§ **WORK REQUIRED**:
Copy the lines below exactly. Start at the first and finish with the line containing "instruction (R460). -/".

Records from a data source

.....

/-- A frame: tally, queues and comb registers (Table 3.4). -/
structure Frame where
  run : Option Nat
  ungated : Bool
  gateRequested : Bool
  /-- Untaken units of the issued instructions, in order (R137). -/
  tally : List UnitRef
  replay : List UnitRef
  moves : List UnitRef
  moveReplay : List UnitRef
  /-- Granted homed units by instruction (R460). -/
  granted : List (Nat × Nat)
  ceCount : BitVec 32
  ueCount : BitVec 16
  ueValid : Bool
  ueAddr : BitVec 28
  narrowMax : BitVec 7
  scrubBusy : Bool
  scrubLeft : BitVec 11
  patrolMs : BitVec 16
  /-- Bank status words: bank, corrected count, uncorrectable count, narrow-wait maximum (R80). -/
  bankStatus : List (Nat × Nat × Nat × Nat)
  /-- The Heirloom set that the heirloom region holds (R250). -/
  heirloom : List (BitVec 32 × Nat)
  /-- What the scrub in progress clears: base, size. -/
  scrubTodo : List (Nat × Nat)
  /-- Rings whose tokens wait for their rebuild after a reset of the frame (R461). -/
  rebuild : List Nat
  outOfService : Bool
  recovering : Bool
deriving DecidableEq, Repr, Inhabited

/-- Entry of the residency table (R102). -/
structure Resident where
  base : Nat
  size : Nat
  lineage : Nat
deriving DecidableEq, Repr, Inhabited

/-! ### Keeper, mailboxes, journal -/

/-- KPR_STATE.state (Table 10.2). -/
inductive KeeperState where
  | rom
  | boot
  | recover
  | ready
  | hold
  | failed
deriving DecidableEq, Repr, Inhabited

/-- A message as it stands in a slot: 256 bytes (Table 10.6). A notice of an order carries the
order it reports, so that clearing out_full can acknowledge it (R333). -/
structure OutMsg where
  bytes : List (BitVec 8)
  completion : Option (BitVec 64)
deriving DecidableEq, Repr, Inhabited

/-- The request being assembled on a mailbox (R313). -/
structure Assembly where
  type : BitVec 16
  tag : BitVec 32
  next : Nat
  body : List (BitVec 8)
  /-- A reserved header field of a fragment was not 0 (R315). -/
  reserved : Bool
  /-- Whose request it is: on mailboxes 14 and 15 fragments of several dies may arrive. -/
  source : BitVec 22
deriving DecidableEq, Repr, Inhabited

/-- A mailbox (R303, R306, R307, R314). -/
structure Mailbox where
  inbound : List (BitVec 8)
  outbound : List (BitVec 8)
  inFull : Bool
  outFull : Bool
  overrun : Bool
  queue : List OutMsg
  /-- What the Keeper has still to put into the full queue of 64 (R307): the rest of a long reply, or notices. -/
  unsent : List OutMsg
  /-- What the outbound slot's message acknowledges when it is cleared. -/
  outCompletion : Option (BitVec 64)
  assembly : Option Assembly
  lastTag : Option (BitVec 32)
  lastReply : List OutMsg
  /-- The queue of 64 of mailboxes 14 and 15 (R410): messages and the die at which each originated; and the
  origin of the message in the inbound slot. -/
  arrived : List (List (BitVec 8) × BitVec 16)
  origin : BitVec 16
deriving DecidableEq, Repr, Inhabited

/-- The image load that is being carried out (R296, R297). -/
structure LoadJob where
  req : Pending
  run : Nat
  slot : Nat
deriving DecidableEq, Repr, Inhabited

/-- A table load between its check and its reply (R236, R237). -/
structure TableJob where
  req : Pending
  run : Nat
  slot : Nat
  gen : BitVec 32
  file : List (BitVec 8)
deriving DecidableEq, Repr, Inhabited

/-- Source-table entry (R330). -/
structure SourceEntry where
  source : BitVec 22
  last : Nat
  /-- Wall time of the last acknowledgement. -/
  ackedAt : Nat
deriving DecidableEq, Repr, Inhabited

/-- A journal record (Tables 10.17 and 10.18), with the stacks that hold a copy that counts. -/
structure JRecord where
  kind : Nat
  run : Nat
  lsn : Nat
  order : BitVec 64
  stamp : Nat
  source : BitVec 22
  body : List (BitVec 8)
  /-- The stacks that hold a copy. -/
  copies : List Nat
  /-- Its place in each stack's journal area (R338). -/
  pos : Nat
deriving DecidableEq, Repr, Inhabited

/-- The journal (R337 to R341). -/
structure Journal where
  /-- 0: M0 and M2; 1: M1 and M3. -/
  activePair : Nat
  records : List JRecord
  nextLsn : Nat
  /-- Where the next record begins in the journal area. -/
  nextPos : Nat
  head : Nat
  sinceCheckpoint : Nat
  checkpointAt : Nat
  pendingAcks : List (BitVec 64)
  firstAckAt : Nat
  copying : Bool
  hold : Bool
  scanned : Bool
deriving DecidableEq, Repr, Inhabited

/-- An archive entry (R243). -/
structure ArchiveEntry where
  gen : BitVec 32
  file : List (BitVec 8)
  /-- The stacks of M0 and M2 that hold its copy. -/
  copies : List Nat
  /-- Which of the 4,096 entries of 8 KiB it takes (Table 11.5). -/
  place : Nat
deriving DecidableEq, Repr, Inhabited

/-- The SUBMIT whose ACCEPT record is being written (R328, R329). -/
structure AcceptJob where
  req : Pending
  order : Order
deriving DecidableEq, Repr, Inhabited

/-- A domain instance under recovery (R452, R468). -/
structure Recovery where
  domain : Nat
  inst : Nat
  since : Nat
  code : BitVec 16
  /-- The order that the run of the part executed, or 0 (Table 14.6). -/
  order : BitVec 64
deriving DecidableEq, Repr, Inhabited

/-- The Keeper: registers of Tables 10.4, 14.8 and 15.9, jobs and tables. -/
structure Keeper where
  state : KeeperState
  code : BitVec 16
  fwdDrop : BitVec 32
  i3cErr : BitVec 32
  mgmtDrop : BitVec 32
  sessAddr : List (List (BitVec 32))
  sessEnable : List Bool
  sessPort : List (BitVec 16)
  netAddr : List (BitVec 32)
  groups : List (BitVec 68)
  /-- Active pair, 0 or 1; standby in lockstep. -/
  activePair : Nat
  standbyOk : Bool
  loads : List LoadJob
  waitingLoads : List Pending
  tableJobs : List TableJob
  accept : List AcceptJob
  sources : List SourceEntry
  orders : List Order
  lastGen : BitVec 32
  archive : List ArchiveEntry
  residency : List Resident
  faultCount : BitVec 32
  recoveries : List Recovery
  oosWorker : List Nat
  lastFault : List (BitVec 8)
  /-- Recently reset parts: domain, instance, wall time (R468). -/
  resetParts : List (Nat × Nat × Nat)
  /-- Pending spare substitutions: spare, worker, withdraw flag, returns by itself. -/
  substitutions : List (Nat × Nat × Bool × Bool)
  /-- Pending releases of spares. -/
  releases : List Nat
  /-- Workers replaced by SERVICE action 1, which return only by action 2 (R465). -/
  serviced : List Nat
deriving DecidableEq, Repr, Inhabited

/-- The I3C target (R309). -/
structure I3c where
  offset : Nat
  /-- The last private write was refused: a read returns zeros. -/
  refused : Bool
  dynamic : Option (BitVec 7)
  ibiEnabled : Bool
  ibiRaised : Bool
  readData : List (BitVec 8)
deriving DecidableEq, Repr, Inhabited

/-! ### Ports -/

/-- A ring that the partner has opened (R353). -/
structure PartnerRing where
  id : Nat
  slotSize : Nat
  slotCount : Nat
  credits : List Nat
  nextSeq : Nat
  /-- The next slot sent carries the first sequence credited (after a RING_OPEN). -/
  fresh : Bool
deriving DecidableEq, Repr, Inhabited

/-- A TSP packet before it leaves: its header fields, its payload, and the forager of an FSEND's packet (R345). -/
structure TspOut where
  type : Nat
  ring : Nat
  flags : Nat
  seq : Nat
  offset : Nat
  tileCrc : BitVec 32
  payload : List (BitVec 8)
  fsend : Option Nat
deriving DecidableEq, Repr, Inhabited

/-- A partner port (Table 11.9, R349). -/
structure PartnerPort where
  modules : BitVec 4
  rate : BitVec 2
  state : BitVec 3
  run : Option Nat
  err : BitVec 6
  errCount : BitVec 32
  retries : BitVec 32
  rings : List PartnerRing
  /-- Units of the partner's transmit window that Aethesh's buffer has free (0 to 256). -/
  rxFree : Nat
  /-- Freed units to return: by packets other than NOPs, and by NOPs alone. -/
  owed : Nat
  owedNop : Nat
  /-- Units of the partner's buffer that Aethesh holds. -/
  txUnits : Nat
  /-- Packets awaiting adapter acknowledgement: the forager of an FSEND's packet, or none. -/
  unacked : List (Option Nat)
  /-- Packets that wait for units of the partner's buffer and for the port's share (R349, R372). -/
  waiting : List TspOut
  /-- Ids of partner rings that were open when the port last lost its link (R353). -/
  reopened : List Nat
  sent : List (List (BitVec 8))
deriving DecidableEq, Repr, Inhabited

/-- A memory port (Table 11.10). -/
structure MemPort where
  capacity : BitVec 8
  height : BitVec 5
  state : BitVec 3
  ueCount : BitVec 16
  ceCount : BitVec 16
  ueValid : Bool
  ueAddr : BitVec 39
  /-- Pseudo-channels marked for lane repair (R361, R362). -/
  marked : List Nat
  spareLeft : BitVec 8
  repaired : BitVec 8
  temp : BitVec 8
  rfm : BitVec 32
  powerDown : Bool
  outstanding : Nat
  /-- Capacity in GiB that the stack reported at its last training, which gives C; a reset of the port does not change it
  (R357). -/
  stackGiB : BitVec 8
  /-- The copy of the image store in M1 or M3 has missed a write (R319: the model's own field, notes/assumptions/86.md). -/
  imageStale : Bool
  refreshes : Nat
  /-- Wall time at which a lane repair began. -/
  repairSince : Nat
deriving DecidableEq, Repr, Inhabited

/-- A peer landing ring (R393, R403). -/
structure PeerRing where
  id : Nat
  slotSize : Nat
  slotCount : Nat
  nextSeq : Nat
  credits : List Nat
deriving DecidableEq, Repr, Inhabited

/-- A chunk that has been sent on a link within the span in progress (R407). -/
structure SentChunk where
  ring : Nat
  seq : Nat
  instr : Nat
  chunk : Nat
  plan : Nat
deriving DecidableEq, Repr, Inhabited

/-- A frame in the replay buffer (R379, R381). -/
structure TxFrame where
  seq : Nat
  bytes : List (BitVec 8)
  sends : Nat
deriving DecidableEq, Repr, Inhabited

/-- A frame that waits for its turn, buffer units and replay space (R377 to R379): its type, control byte,
route or land field and payload; the forager of a CSEND whose unit it ends; the FORWARD that it carries out. -/
structure TxReq where
  type : Nat
  ctl : Nat
  land : List (BitVec 8)
  payload : List (BitVec 8)
  last : Option (Nat × UnitRef)
  forward : Option Pending
deriving DecidableEq, Repr, Inhabited

/-- The progress of a session's handshake (R385, R386). -/
structure Handshake where
  draw : Nat
  ownHello : List (BitVec 8)
  peerHello : List (BitVec 8)
  peerChain : List (BitVec 8)
  sentCert : Bool
  chainOk : Bool
  sentProve : Bool
  proveOk : Bool
  sentFinish : Bool
  finishOk : Bool
  keys : List (BitVec 8)
  since : Nat
deriving DecidableEq, Repr, Inhabited

/-- A link port (Table 12.13) and its protocol state. -/
structure Link where
  cause : BitVec 16
  lanes : BitVec 4
  mode : BitVec 2
  state : BitVec 3
  cfg : BitVec 32
  /-- Settings in force since the last training (cfg writes take effect then). -/
  cfgInForce : BitVec 32
  peerCfg : BitVec 32
  epoch : BitVec 32
  peerId : BitVec 16
  err : BitVec 8
  malCount : BitVec 32
  fecCe : BitVec 32
  fecUe : BitVec 32
  replayed : BitVec 32
  drop : BitVec 32
  nonfinite : BitVec 16
  flushed : BitVec 16
  asym : BitVec 32
  delay : BitVec 32
  quarCount : BitVec 16
  run : Option Nat
  handshake : Option Handshake
  /-- Session in force: keys and salts (72 bytes), or none. -/
  session : Option (List (BitVec 8))
  /-- Next sequence to send and to receive; 64-bit sequence counts since the session began. -/
  txSeq : Nat
  rxSeq : Nat
  txCount : Nat
  rxCount : Nat
  replay : List TxFrame
  ackedAt : Nat
  lastNak : Option (Nat × Nat)
  ackDue : Bool
  /-- Frames waiting to be sent, and whether VC1 has the next turn between VC0 and VC1 (R377). -/
  txQueue : List TxReq
  turn1 : Bool
  /-- Per virtual channel: units held for sending, units granted to the peer and not used, freed units to
  grant (R378). -/
  txUnits : List Nat
  rxGranted : List Nat
  rxUsed : List Nat
  /-- Wall times of malformed frames in the window, and of quarantines in the last hour (R391). -/
  malTimes : List Nat
  quarTimes : List Nat
  quarUntil : Nat
  peerRings : List PeerRing
  sentChunks : List SentChunk
  /-- CHECK frames received and sent by plan (R405). -/
  checksIn : List (Nat × Nat)
  checksOut : List (Nat × Nat)
  /-- VC0 frames held for a full mailbox queue (R410). -/
  heldFrames : List (List (BitVec 8))
  /-- Handshake retry: wall time of the next try and the wait in s (R389). -/
  retryAt : Option Nat
  retryWait : Nat
  /-- Wall time of the loss of a session that a run holds (R408), and its peer. -/
  lostAt : Option Nat
  lastPeer : Option (BitVec 16)
  timeExchange : BitVec 32
  timeSentAt : Option Nat
  /-- Frames transmitted, in order: what the peer sees. -/
  wire : List (List (BitVec 8))
deriving DecidableEq, Repr, Inhabited

/-! ### Time, power, telemetry -/

/-- A discipline source's measurements (R418). -/
structure SourceState where
  source : TimeSource
  qualified : Bool
  /-- Wall time since which it is qualified, unbroken. -/
  since : Nat
  offsets : List Int
  /-- Last measured offset, source time minus hive time, in ps. -/
  offset : Int
  distance : Nat
  /-- Wall time until which it is excluded (R424). -/
  excludedUntil : Option Nat
  grandmaster : BitVec 64
  lastPulse : Option Nat
deriving DecidableEq, Repr, Inhabited

/-- What holds a comparator (Table 13.2). -/
inductive CompHolder where
  | free
  | flow
  | timeTransfer
  | stream (number kind : Nat) (periodUs : Nat)
  | mark (stamp : Nat) (tag : BitVec 32) (source : BitVec 22)
deriving DecidableEq, Repr, Inhabited

/-- The time part of the time and power unit (Table 13.8). -/
structure TimeUnit where
  /-- Hive time in 2^−16 ns. -/
  now : Nat
  lastStamp : Nat
  /-- Steering: units of 2^−16 ns added to each ns, −65 to 65 (R413). -/
  steer : Int
  /-- Offset still to be slewed, in 2^−16 ns. -/
  slew : Int
  hi : BitVec 32
  frac : BitVec 16
  distance : BitVec 8
  fault : Bool
  holdover : Bool
  holdoverSince : Nat
  joined : Bool
  inForce : Option TimeSource
  cfg : BitVec 32
  offsetPs : Int
  epoch : BitVec 48
  sources : List SourceState
  nextPpsSecond : Option Nat
  syncRefLocked : Bool
  comps : List CompHolder
  scanAt : Option Nat
deriving DecidableEq, Repr, Inhabited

.....

§ **EXERCISE SOLUTION**:
/-- A frame: tally, queues and comb registers (Table 3.4). -/
structure Frame where
  run : Option Nat
  ungated : Bool
  gateRequested : Bool
  /-- Untaken units of the issued instructions, in order (R137). -/
  tally : List UnitRef
  replay : List UnitRef
  moves : List UnitRef
  moveReplay : List UnitRef
  /-- Granted homed units by instruction (R460). -/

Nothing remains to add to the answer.